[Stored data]
----------
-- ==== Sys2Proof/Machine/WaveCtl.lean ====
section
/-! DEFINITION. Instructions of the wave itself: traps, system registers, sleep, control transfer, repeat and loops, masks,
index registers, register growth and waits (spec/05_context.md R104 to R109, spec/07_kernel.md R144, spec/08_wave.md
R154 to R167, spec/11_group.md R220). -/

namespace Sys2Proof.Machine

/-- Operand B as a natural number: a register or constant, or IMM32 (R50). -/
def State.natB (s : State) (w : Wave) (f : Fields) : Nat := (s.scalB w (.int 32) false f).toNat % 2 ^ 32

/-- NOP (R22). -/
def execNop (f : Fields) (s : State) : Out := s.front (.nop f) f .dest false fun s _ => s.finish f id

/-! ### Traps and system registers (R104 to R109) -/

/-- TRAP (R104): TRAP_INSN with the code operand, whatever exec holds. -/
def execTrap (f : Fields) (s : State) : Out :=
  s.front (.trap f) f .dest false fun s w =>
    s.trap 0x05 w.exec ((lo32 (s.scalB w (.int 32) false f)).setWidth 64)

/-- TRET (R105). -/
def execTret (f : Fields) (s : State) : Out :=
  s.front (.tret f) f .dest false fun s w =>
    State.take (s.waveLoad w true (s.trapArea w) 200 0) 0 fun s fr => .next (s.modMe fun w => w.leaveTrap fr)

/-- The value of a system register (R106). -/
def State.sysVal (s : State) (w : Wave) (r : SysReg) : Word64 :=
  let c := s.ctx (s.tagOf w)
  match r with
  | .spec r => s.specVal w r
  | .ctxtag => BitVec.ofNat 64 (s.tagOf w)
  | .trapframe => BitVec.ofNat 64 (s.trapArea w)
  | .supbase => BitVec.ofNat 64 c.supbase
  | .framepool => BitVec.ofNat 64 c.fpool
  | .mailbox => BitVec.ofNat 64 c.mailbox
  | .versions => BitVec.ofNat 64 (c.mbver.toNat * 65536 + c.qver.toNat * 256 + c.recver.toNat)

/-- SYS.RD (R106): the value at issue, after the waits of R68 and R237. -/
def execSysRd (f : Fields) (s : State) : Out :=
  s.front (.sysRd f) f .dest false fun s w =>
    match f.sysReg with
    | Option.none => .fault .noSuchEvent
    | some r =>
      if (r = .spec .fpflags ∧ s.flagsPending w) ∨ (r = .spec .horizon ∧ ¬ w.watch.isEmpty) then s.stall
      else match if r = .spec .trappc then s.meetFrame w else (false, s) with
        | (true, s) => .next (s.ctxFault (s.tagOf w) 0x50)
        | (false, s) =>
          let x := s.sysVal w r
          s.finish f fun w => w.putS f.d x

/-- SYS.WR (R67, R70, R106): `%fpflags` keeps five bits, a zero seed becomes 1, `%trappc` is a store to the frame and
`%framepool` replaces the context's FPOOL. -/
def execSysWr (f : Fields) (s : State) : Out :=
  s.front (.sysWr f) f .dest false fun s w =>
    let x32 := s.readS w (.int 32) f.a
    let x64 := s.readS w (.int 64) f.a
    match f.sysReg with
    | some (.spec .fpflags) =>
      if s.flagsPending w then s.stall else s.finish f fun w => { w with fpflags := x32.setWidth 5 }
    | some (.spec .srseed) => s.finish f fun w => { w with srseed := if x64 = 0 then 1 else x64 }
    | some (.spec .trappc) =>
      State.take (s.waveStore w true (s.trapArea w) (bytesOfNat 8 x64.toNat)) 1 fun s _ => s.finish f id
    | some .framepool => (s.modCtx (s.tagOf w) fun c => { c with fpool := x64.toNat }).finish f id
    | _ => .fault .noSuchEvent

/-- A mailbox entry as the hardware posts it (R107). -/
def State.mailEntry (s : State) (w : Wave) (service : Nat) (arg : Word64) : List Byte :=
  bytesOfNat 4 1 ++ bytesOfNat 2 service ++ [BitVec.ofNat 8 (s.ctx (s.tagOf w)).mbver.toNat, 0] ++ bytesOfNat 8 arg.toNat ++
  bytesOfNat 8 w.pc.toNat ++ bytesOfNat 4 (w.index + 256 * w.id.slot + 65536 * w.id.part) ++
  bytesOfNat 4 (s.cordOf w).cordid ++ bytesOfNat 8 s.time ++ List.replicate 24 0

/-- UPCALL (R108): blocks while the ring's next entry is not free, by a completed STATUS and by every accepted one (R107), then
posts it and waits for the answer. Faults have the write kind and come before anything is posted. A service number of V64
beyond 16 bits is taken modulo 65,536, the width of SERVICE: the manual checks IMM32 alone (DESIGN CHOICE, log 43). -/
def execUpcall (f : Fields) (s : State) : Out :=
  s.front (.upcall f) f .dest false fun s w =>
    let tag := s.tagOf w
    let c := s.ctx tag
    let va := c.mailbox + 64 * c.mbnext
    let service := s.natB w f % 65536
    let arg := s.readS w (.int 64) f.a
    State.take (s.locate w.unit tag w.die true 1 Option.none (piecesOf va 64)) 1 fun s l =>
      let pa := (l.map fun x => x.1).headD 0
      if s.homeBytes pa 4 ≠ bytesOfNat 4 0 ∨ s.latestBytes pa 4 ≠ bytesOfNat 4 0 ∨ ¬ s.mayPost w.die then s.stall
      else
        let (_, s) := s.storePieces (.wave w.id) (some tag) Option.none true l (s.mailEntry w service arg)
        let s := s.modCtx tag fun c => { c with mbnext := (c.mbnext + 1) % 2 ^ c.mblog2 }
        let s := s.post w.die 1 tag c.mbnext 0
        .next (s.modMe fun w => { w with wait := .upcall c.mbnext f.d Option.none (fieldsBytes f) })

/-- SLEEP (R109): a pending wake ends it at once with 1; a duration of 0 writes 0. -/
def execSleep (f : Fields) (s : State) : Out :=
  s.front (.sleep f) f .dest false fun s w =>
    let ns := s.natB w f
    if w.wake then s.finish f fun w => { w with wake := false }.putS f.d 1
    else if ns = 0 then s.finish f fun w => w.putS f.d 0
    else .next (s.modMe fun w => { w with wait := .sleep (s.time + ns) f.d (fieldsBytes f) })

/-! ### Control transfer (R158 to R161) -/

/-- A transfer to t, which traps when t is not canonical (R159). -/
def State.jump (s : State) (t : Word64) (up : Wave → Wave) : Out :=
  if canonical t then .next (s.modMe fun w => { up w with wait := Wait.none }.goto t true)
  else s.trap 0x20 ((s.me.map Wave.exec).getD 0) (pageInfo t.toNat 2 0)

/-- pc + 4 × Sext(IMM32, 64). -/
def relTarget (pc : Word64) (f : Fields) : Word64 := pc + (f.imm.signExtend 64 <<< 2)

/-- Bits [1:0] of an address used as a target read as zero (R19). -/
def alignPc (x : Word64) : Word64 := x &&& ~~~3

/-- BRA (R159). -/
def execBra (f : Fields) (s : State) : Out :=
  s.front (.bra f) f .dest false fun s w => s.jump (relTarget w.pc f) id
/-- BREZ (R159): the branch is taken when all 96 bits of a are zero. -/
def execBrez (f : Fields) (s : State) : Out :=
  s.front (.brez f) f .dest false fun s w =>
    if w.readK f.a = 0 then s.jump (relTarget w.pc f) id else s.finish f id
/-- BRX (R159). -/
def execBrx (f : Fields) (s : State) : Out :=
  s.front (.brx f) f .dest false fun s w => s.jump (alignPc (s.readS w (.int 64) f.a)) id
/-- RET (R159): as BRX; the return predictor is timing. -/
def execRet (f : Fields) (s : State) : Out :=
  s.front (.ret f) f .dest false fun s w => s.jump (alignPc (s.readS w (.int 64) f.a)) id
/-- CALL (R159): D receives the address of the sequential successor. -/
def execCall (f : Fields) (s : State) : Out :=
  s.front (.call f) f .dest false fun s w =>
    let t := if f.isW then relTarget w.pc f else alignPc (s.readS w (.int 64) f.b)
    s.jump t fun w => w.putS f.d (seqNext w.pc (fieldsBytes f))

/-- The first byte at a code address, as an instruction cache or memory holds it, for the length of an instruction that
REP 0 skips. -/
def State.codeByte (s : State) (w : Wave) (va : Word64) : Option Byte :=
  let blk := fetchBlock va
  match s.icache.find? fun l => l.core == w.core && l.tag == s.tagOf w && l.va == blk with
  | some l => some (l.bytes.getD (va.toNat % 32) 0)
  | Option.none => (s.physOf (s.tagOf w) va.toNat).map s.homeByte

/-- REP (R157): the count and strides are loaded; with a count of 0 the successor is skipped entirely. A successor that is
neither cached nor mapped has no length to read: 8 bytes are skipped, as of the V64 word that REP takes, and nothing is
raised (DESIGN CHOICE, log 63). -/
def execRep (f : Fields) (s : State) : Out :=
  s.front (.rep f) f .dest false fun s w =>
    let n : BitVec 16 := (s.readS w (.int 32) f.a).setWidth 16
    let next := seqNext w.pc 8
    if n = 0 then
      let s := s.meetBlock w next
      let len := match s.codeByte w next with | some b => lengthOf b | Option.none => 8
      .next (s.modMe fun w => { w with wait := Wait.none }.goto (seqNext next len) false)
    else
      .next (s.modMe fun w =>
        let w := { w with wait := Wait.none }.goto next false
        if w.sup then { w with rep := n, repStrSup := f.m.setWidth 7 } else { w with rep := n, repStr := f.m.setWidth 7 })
----------
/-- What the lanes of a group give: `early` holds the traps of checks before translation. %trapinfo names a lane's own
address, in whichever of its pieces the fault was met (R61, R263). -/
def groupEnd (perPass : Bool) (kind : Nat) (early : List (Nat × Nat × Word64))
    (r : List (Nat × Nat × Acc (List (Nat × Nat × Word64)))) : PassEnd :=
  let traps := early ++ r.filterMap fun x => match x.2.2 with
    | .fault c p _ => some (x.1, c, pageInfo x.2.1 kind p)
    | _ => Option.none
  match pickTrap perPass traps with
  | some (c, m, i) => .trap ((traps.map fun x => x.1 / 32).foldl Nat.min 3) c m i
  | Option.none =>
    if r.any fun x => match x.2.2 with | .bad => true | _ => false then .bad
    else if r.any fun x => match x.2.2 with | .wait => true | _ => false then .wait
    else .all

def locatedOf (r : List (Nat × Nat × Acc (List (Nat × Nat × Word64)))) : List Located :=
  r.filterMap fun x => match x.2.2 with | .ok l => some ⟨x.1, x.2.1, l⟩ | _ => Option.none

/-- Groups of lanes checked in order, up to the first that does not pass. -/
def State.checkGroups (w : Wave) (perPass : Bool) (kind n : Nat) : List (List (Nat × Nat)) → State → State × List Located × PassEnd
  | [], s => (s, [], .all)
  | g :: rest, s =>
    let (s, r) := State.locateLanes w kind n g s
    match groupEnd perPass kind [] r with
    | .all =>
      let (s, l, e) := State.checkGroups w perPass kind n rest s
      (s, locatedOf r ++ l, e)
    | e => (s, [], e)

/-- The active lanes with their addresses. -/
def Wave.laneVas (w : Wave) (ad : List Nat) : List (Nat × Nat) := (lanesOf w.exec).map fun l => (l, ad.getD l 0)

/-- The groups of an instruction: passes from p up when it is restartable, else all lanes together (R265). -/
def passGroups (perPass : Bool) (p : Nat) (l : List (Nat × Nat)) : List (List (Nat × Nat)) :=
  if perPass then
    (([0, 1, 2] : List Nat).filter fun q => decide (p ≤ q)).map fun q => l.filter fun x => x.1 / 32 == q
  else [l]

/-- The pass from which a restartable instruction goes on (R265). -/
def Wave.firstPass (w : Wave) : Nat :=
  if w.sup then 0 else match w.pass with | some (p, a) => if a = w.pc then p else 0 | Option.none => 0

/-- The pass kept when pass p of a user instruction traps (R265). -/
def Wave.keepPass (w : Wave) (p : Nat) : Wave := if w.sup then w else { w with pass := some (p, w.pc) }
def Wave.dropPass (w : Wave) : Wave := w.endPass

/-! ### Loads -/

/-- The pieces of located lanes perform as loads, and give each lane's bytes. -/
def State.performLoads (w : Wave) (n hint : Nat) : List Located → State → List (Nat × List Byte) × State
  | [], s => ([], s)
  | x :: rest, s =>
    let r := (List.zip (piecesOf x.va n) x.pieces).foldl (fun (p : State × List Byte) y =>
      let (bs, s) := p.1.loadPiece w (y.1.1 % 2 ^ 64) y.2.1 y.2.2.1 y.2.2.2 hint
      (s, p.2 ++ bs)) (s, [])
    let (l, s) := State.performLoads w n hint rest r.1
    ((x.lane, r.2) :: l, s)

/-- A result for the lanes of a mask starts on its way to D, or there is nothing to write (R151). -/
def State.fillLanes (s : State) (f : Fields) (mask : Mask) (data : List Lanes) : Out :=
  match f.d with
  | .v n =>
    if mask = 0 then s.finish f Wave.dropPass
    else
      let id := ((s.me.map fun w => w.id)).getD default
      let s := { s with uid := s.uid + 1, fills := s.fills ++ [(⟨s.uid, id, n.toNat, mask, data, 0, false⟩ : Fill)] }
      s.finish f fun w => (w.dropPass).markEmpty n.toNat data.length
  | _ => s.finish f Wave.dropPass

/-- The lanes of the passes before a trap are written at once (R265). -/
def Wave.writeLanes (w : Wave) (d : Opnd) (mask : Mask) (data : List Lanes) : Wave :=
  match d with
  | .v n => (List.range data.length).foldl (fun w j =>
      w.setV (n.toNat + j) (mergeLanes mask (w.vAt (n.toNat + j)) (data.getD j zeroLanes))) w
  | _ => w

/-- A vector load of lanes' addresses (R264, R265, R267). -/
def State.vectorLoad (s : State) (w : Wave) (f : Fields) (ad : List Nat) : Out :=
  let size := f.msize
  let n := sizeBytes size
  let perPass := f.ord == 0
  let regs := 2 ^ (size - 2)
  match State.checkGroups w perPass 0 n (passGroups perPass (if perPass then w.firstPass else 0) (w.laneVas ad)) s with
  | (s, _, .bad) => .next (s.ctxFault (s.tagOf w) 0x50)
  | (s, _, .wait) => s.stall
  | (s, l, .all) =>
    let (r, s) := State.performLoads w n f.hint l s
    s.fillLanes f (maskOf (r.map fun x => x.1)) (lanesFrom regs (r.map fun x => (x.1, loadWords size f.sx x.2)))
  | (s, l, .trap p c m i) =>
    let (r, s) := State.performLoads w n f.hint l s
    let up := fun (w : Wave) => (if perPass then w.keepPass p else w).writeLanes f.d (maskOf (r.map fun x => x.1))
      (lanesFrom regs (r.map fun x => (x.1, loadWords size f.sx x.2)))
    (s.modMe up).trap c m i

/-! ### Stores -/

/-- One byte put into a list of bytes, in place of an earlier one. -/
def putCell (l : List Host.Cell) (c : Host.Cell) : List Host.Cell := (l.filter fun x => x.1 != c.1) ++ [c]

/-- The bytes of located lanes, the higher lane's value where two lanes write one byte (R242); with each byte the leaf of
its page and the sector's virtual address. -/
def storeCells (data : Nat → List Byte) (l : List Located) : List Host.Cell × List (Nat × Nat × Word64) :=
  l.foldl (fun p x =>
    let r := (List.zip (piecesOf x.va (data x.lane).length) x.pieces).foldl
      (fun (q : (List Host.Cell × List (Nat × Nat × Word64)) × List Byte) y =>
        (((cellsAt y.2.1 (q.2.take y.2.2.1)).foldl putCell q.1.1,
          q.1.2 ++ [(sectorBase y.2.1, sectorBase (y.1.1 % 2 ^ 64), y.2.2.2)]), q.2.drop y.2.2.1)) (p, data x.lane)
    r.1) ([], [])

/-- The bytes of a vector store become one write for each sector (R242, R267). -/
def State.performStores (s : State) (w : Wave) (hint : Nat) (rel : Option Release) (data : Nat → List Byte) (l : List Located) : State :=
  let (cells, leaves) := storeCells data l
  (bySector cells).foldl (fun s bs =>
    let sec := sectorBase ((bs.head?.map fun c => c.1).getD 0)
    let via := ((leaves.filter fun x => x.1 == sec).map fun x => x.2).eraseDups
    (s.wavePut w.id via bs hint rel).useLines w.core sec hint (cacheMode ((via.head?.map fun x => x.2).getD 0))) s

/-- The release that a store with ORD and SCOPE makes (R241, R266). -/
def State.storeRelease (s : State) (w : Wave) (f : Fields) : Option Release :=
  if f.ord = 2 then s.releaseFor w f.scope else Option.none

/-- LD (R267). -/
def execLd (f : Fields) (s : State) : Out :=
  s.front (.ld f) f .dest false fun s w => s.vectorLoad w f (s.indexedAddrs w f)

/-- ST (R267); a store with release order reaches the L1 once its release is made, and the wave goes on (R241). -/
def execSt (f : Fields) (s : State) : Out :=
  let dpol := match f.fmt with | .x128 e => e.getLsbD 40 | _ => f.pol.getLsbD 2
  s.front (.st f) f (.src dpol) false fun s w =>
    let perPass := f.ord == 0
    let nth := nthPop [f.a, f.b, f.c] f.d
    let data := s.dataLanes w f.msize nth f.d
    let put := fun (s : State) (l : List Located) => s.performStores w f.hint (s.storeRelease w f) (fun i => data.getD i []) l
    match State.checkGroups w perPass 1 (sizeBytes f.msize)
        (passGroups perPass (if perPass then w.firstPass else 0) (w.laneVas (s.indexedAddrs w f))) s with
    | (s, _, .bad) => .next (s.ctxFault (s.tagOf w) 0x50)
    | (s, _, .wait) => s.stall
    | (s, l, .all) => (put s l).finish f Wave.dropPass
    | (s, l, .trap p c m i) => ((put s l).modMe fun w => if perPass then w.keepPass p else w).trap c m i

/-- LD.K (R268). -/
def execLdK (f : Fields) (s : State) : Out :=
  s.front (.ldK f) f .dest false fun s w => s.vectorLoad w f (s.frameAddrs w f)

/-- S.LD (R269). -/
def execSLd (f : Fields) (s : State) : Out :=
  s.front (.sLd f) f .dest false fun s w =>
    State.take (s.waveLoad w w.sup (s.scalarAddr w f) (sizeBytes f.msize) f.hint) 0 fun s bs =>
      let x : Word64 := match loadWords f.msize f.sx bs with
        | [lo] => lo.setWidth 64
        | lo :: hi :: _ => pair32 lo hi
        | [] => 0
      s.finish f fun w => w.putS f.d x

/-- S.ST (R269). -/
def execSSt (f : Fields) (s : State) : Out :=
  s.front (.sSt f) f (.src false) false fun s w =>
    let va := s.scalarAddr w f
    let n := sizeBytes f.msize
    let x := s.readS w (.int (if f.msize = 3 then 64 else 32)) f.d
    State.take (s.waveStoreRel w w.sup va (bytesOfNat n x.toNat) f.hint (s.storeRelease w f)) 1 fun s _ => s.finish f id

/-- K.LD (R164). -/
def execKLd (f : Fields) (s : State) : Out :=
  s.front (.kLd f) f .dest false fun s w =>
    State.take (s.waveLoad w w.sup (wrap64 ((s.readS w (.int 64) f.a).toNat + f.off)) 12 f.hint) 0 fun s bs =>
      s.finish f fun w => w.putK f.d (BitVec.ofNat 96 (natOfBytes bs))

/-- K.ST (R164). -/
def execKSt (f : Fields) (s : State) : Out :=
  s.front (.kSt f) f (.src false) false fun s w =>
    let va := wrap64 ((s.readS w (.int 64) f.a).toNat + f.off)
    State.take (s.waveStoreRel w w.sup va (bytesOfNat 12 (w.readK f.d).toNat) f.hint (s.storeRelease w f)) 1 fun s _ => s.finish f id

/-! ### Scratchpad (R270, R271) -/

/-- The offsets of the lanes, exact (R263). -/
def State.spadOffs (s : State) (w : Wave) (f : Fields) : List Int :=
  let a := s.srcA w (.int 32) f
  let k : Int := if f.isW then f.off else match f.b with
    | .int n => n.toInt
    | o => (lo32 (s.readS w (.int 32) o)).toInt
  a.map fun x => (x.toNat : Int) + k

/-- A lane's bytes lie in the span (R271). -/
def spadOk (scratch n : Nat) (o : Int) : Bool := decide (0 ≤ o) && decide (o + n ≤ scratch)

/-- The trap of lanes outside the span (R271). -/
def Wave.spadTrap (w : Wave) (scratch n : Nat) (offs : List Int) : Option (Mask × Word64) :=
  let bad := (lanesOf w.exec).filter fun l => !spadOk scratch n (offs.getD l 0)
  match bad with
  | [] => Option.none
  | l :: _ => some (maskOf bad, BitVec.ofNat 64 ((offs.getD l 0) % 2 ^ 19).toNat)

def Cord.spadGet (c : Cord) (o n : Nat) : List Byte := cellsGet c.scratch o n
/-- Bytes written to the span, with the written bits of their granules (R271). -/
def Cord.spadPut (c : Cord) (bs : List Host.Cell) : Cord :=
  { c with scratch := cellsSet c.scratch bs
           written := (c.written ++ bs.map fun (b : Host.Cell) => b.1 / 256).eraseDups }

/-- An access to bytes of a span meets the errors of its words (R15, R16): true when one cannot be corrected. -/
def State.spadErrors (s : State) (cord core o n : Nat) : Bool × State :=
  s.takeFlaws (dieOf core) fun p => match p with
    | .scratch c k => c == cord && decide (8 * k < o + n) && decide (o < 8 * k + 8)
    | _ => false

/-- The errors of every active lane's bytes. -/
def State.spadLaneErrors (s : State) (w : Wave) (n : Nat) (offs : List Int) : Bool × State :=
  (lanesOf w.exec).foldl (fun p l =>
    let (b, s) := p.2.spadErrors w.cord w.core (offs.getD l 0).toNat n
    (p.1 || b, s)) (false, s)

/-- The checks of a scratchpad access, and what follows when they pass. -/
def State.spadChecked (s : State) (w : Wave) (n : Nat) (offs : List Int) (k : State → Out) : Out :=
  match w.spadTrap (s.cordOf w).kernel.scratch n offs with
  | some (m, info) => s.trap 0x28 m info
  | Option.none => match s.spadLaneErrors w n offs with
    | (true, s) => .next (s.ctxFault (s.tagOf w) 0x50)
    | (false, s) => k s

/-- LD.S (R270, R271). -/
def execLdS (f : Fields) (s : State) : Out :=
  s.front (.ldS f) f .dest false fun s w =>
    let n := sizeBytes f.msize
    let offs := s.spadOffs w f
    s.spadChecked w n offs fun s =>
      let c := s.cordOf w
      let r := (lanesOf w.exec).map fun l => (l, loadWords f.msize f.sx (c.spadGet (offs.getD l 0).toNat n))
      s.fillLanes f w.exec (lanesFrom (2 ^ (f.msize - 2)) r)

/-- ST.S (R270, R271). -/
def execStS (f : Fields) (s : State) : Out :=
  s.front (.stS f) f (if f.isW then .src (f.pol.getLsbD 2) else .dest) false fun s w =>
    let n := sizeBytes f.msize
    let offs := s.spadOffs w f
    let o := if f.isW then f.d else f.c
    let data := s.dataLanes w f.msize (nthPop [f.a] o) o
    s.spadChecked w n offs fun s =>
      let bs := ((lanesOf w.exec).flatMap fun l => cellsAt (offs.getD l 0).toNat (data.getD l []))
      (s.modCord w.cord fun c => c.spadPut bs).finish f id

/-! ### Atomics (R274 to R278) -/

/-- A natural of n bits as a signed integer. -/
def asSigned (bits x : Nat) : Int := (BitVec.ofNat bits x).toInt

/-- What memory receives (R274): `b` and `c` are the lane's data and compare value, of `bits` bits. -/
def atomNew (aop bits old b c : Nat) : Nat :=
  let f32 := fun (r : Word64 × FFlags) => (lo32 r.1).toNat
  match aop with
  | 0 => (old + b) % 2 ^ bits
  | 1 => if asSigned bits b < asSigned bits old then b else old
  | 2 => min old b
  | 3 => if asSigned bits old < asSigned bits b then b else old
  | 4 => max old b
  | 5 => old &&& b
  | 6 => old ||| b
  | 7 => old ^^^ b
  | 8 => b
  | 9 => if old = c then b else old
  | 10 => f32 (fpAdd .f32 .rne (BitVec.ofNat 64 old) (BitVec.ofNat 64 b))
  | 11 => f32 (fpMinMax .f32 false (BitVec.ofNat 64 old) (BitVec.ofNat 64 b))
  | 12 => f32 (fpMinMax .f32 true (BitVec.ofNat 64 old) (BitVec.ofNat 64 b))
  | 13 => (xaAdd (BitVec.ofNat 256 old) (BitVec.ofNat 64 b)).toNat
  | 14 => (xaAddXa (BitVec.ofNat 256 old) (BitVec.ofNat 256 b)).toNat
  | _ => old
----------
## Exercise objective
Each line above that contains the string "mailbox" should be identified and copied.

## Response area
  | .mailbox => BitVec.ofNat 64 c.mailbox
/-- A mailbox entry as the hardware posts it (R107). -/
    let va := c.mailbox + 64 * c.mbnext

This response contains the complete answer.